-- ==== Sys2Proof/Certificates/Slice0/Obligations.lean ====
section
/-! DEFINITION. The statements for the provers, in the order of the spec's files. `log n` is
notes/assumptions/n.md. -/

open Sys2Proof Sys2Proof.Machine

/-! ### Encoding and the decoder (30_encoding.md) -/

/-- R52: decode of an encoded word returns the fields it was built from, for every field value in range. -/
def Obligations.DecodeEncodeRoundTrip : Prop :=
  ∀ i : Instr, i.wellFormed = true → decode (encode i) = .instr i

/-- R47: any value of an ignored field selects the same instruction. -/
def Obligations.UnusedBitsAreIgnored : Prop :=
  ∀ w w' : Word, SameUsedFields w w' → decode w = decode w'

/-- R51 (default OPC, log 1): the values 0x00 to 0x24 name an instruction with operands in range, and
the 219 others none; the decoder decodes every word. -/
def Obligations.ExactlyTheAssignedOpcodesDecode : Prop :=
  ∀ w : Word,
    (w.toNat % 256 ≤ 0x24 →
      ∃ i, decode w = .instr i ∧ i.wellFormed = true ∧ i.mnemonic.opc = w.toNat % 256) ∧
    (0x24 < w.toNat % 256 → decode w = .unknown (w.toNat % 256))

/-- R43: signed immediates are in excess code: JE's offset is u16 - 2^15 and JMP's is u24 - 2^23; an
unsigned immediate is u16 itself. The opcode values are R49's default map (log 1). -/
def Obligations.SignedOffsetsAreExcessCoded : Prop :=
  ∀ w : Word,
    (w.toNat % 256 = 0x1E →
      decode w = .instr (.je (w.toNat / 256 % 256) ((w.toNat / 65536 : Nat) - 32768))) ∧
    (w.toNat % 256 = 0x1F → decode w = .instr (.jmp ((w.toNat / 256 : Nat) - 8388608))) ∧
    (w.toNat % 256 = 0x1A →
      decode w = .instr (.movimm16 (w.toNat / 256 % 256) (w.toNat / 65536)))

/-- Sample words of the spec's examples (R65, R78, R84, R89, R98, R99, R101, R106, R107). -/
def Obligations.SpecExampleWordsDecode : Prop :=
  decode 0x02010000 = .instr (.add 0 1 2) ∧ decode 0x0010000C = .instr (.sqrtimm 0 16) ∧
  decode 0x02010011 = .instr (.fdiv 0 1 2) ∧ decode 0x00000116 = .instr (.pop 1) ∧
  decode 0x7FFD001E = .instr (.je 0 (-3)) ∧ decode 0x7FFFFF1F = .instr (.jmp (-1)) ∧
  decode 0x00010020 = .instr (.call 1) ∧ decode 0x00000223 = .instr (.print 2) ∧
  decode 0xABCDEF24 = .instr .endRun ∧ decode 0xFFFFFFFF = .unknown 255

/-! ### The step (40_dispatch_loop.md, 60_exceptions.md) -/

/-- R54, R57: the step of a Running core at a word that decodes to an instruction is that instruction's
meaning, which holds the advance and the count. -/
def Obligations.StepRunsDecodedInstruction : Prop :=
  ∀ (s : State) (i : Instr), s.about i → step s = exec i s

/-- R55 and R57 with R111: a `pc` outside the program and an unassigned opcode fault, before any effect. The
opcodes above 0x24 are the unassigned ones of R49's default map (R51, log 1). -/
def Obligations.StepFaultsOnBadFetchOrOpcode : Prop :=
  ∀ s : State, s.status = .running →
    (int32 s.pc < 0 ∨ s.prog.length ≤ int32 s.pc →
      step s = .next (s.faultedAt none .fetchOutOfRange (int32 s.pc))) ∧
    (∀ w, s.wordAtPc = some w → 0x24 < w.toNat % 256 →
      step s = .next (s.faultedAt (some w) .unknownOpcode (w.toNat % 256 : Nat)))

/-- R54, R113: only a Running core performs a step, and a Faulted one accepts no operation but `init`
(R119, D22). That the step of a stopped core and an abort of one answer with the state unchanged is the
model's choice (logs 8, 11). -/
def Obligations.StoppedCoreRunsNothing : Prop :=
  ∀ s : State,
    (s.status ≠ .running → step s = .next s) ∧
    (s.status = .faulted →
      (∀ d k, hostSetMethod d k s = .error .notInitialized) ∧
      (∀ i w, hostSetStack i w s = .error .notInitialized) ∧
      (∀ p e, hostRun p e s = .error .notInitialized) ∧
      hostShutdown s = .error .notInitialized ∧ hostAbort s = s)

/-- R111: fault entry is precise: whatever a step of a Running core faults on, the state after it is the
state before it but for the status and the record (kind, pc0, fetched word or none, info). -/
def Obligations.FaultEntryIsPrecise : Prop :=
  ∀ s t : State, s.status = .running → step s = .next t → t.status = .faulted →
    ∃ (kind : FaultKind) (info : Int),
      kind.code ≠ none ∧ t = s.faultedAt s.wordAtPc kind info

/-- R58: a step that does not fault counts one instruction, whichever it is. -/
def Obligations.CompletedStepCountsOne : Prop :=
  ∀ s t : State, s.status = .running → step s = .next t → t.status ≠ .faulted →
    t.icount = s.icount + 1 ∧ t.fault = s.fault

/-- R59, R107: END is the one instruction that halts, and it always does. -/
def Obligations.OnlyEndHalts : Prop :=
  ∀ s t : State, s.status = .running → step s = .next t →
    (t.status = .halted ↔ s.about .endRun)

/-- Every step keeps the state's invariant: canonical memories inside their capacities, `CS` not deeper
than `CALL_DEPTH_CAP` (R20), int32 outputs (R25), a record exactly where R28 wants one. -/
def Obligations.StepKeepsStateOk : Prop :=
  ∀ s t : State, s.Ok → step s = .next t → t.Ok

/-- The reset state meets the invariant. -/
def Obligations.ResetStateIsOk : Prop := State.reset.Ok

/-- The values R12 and R119 give for `init`. -/
def Obligations.ResetHoldsTheSpecValues : Prop :=
  State.reset.bp = 0 ∧ State.reset.sp = 0 ∧ State.reset.pc = 0 ∧ State.reset.cs = [] ∧
  (∀ i, State.reset.globals.read i = 0) ∧ (∀ k, lookup State.reset.methods k = none) ∧
  State.reset.icount = 0 ∧ State.reset.status = .idle ∧ State.reset.fault = none ∧ State.reset.out = [] ∧
  State.reset.cfg.stackCap = 1024 ∧ State.reset.cfg.callDepthCap = 1024 ∧
  State.reset.cfg.methodCap = 64 ∧ State.reset.cfg.globalCap = 1024

/-! ### Frames: what an instruction leaves unchanged -/

/-- R60, R17, R20, R21: only CALL and RET move `bp` and `CS`, only PUSH, POP, CALL and RET move `sp`, only
RET writes `RV`; for every instruction that gives a next state, faulting or not. -/
def Obligations.RegistersMoveOnlyByTheirInstructions : Prop :=
  ∀ (i : Instr) (s t : State), exec i s = .next t →
    (i.mnemonic ≠ .CALL → i.mnemonic ≠ .RET → t.bp = s.bp ∧ t.cs = s.cs) ∧
    (i.mnemonic ≠ .PUSH → i.mnemonic ≠ .POP → i.mnemonic ≠ .CALL → i.mnemonic ≠ .RET → t.sp = s.sp) ∧
    (i.mnemonic ≠ .RET → t.rv = s.rv)

/-- R16, R30, R88: whatever an instruction does, every slot of the execution stack reads as before but the
one slot the instruction stores to (its destination register's, or PUSH's `sp + 1`); the comparisons,
branches, CALL, RET, SETG, PRINT and END store to none. -/
def Obligations.StackStoresOnlyToItsSlot : Prop :=
  ∀ (i : Instr) (s t : State), s.MemoryOk → exec i s = .next t →
    ∀ a, storeSlot i s ≠ some a → t.stack.read a = s.stack.read a

/-- R30, R92: only SETG stores to the global store, and only to its index. -/
def Obligations.GlobalsChangeOnlyBySetg : Prop :=
  ∀ (i : Instr) (s t : State), s.MemoryOk → exec i s = .next t →
    ∀ a, storeGlobal i ≠ some a → t.globals.read a = s.globals.read a

/-- R25, R106, R103: only PRINT, and LOADRET under `LOADRET_PRINTS`, append to the output channel; what is
there stays there. -/
def Obligations.OutputGrowsOnlyByPrinting : Prop :=
  ∀ (i : Instr) (s t : State), exec i s = .next t →
    s.out <+: t.out ∧
    (i.mnemonic ≠ .PRINT → (i.mnemonic = .LOADRET → s.cfg.loadretPrints = false) → t.out = s.out)

/-- R23, R26, R39: no instruction writes the program, the method table or the parameters. -/
def Obligations.ProgramMethodsParametersNeverWritten : Prop :=
  ∀ (i : Instr) (s t : State), exec i s = .next t →
    t.prog = s.prog ∧ t.methods = s.methods ∧ t.cfg = s.cfg

/-- R31, R36: a read gives the value of the most recent write to that element. -/
def Obligations.ReadGivesMostRecentWrite : Prop :=
  ∀ (m : Memory) (a b : Nat) (v : Word), m.wf →
    (m.write a v).read b = if b = a then v else m.read b

/-! ### Integer arithmetic (41_int_arith.md, 42_int_imm_arith.md) -/

/-- R65, R66, R67 with R62: ADD, SUB, MUL. -/
def Obligations.AddSubMulOutcomes : Prop :=
  ∀ (a b c : Nat) (s : State),
    let x := int32 (s.reg b)
    let y := int32 (s.reg c)
    IntOutcome (.add a b c) [b, c] a s (overflowFault s (x + y)) (x + y) ∧
    IntOutcome (.sub a b c) [b, c] a s (overflowFault s (x - y)) (x - y) ∧
    IntOutcome (.mul a b c) [b, c] a s (overflowFault s (x * y)) (x * y)

/-- R68, R69: DIV and MOD: quotient toward zero, remainder with it, and the two faults. -/
def Obligations.DivModOutcomes : Prop :=
  ∀ (a b c : Nat) (s : State),
    let x := int32 (s.reg b)
    let y := int32 (s.reg c)
    IntOutcome (.div a b c) [b, c] a s (divisionFault (int32 s.pc) x y) (truncRat (x / y)) ∧
    IntOutcome (.mod a b c) [b, c] a s (divisionFault (int32 s.pc) x y) (x - y * truncRat (x / y))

:::::

### [What to produce]
With the line holding "State.reset.bp = 0" as the first and the line holding "one slot the" as the last, please transcribe exactly the lines of the material above in that range and nothing else.

### [Solution for this task]
  State.reset.bp = 0 ∧ State.reset.sp = 0 ∧ State.reset.pc = 0 ∧ State.reset.cs = [] ∧
  (∀ i, State.reset.globals.read i = 0) ∧ (∀ k, lookup State.reset.methods k = none) ∧
  State.reset.icount = 0 ∧ State.reset.status = .idle ∧ State.reset.fault = none ∧ State.reset.out = [] ∧
  State.reset.cfg.stackCap = 1024 ∧ State.reset.cfg.callDepthCap = 1024 ∧
  State.reset.cfg.methodCap = 64 ∧ State.reset.cfg.globalCap = 1024

/-! ### Frames: what an instruction leaves unchanged -/

/-- R60, R17, R20, R21: only CALL and RET move `bp` and `CS`, only PUSH, POP, CALL and RET move `sp`, only
RET writes `RV`; for every instruction that gives a next state, faulting or not. -/
def Obligations.RegistersMoveOnlyByTheirInstructions : Prop :=
  ∀ (i : Instr) (s t : State), exec i s = .next t →
    (i.mnemonic ≠ .CALL → i.mnemonic ≠ .RET → t.bp = s.bp ∧ t.cs = s.cs) ∧
    (i.mnemonic ≠ .PUSH → i.mnemonic ≠ .POP → i.mnemonic ≠ .CALL → i.mnemonic ≠ .RET → t.sp = s.sp) ∧
    (i.mnemonic ≠ .RET → t.rv = s.rv)

/-- R16, R30, R88: whatever an instruction does, every slot of the execution stack reads as before but the
one slot the instruction stores to (its destination register's, or PUSH's `sp + 1`); the comparisons,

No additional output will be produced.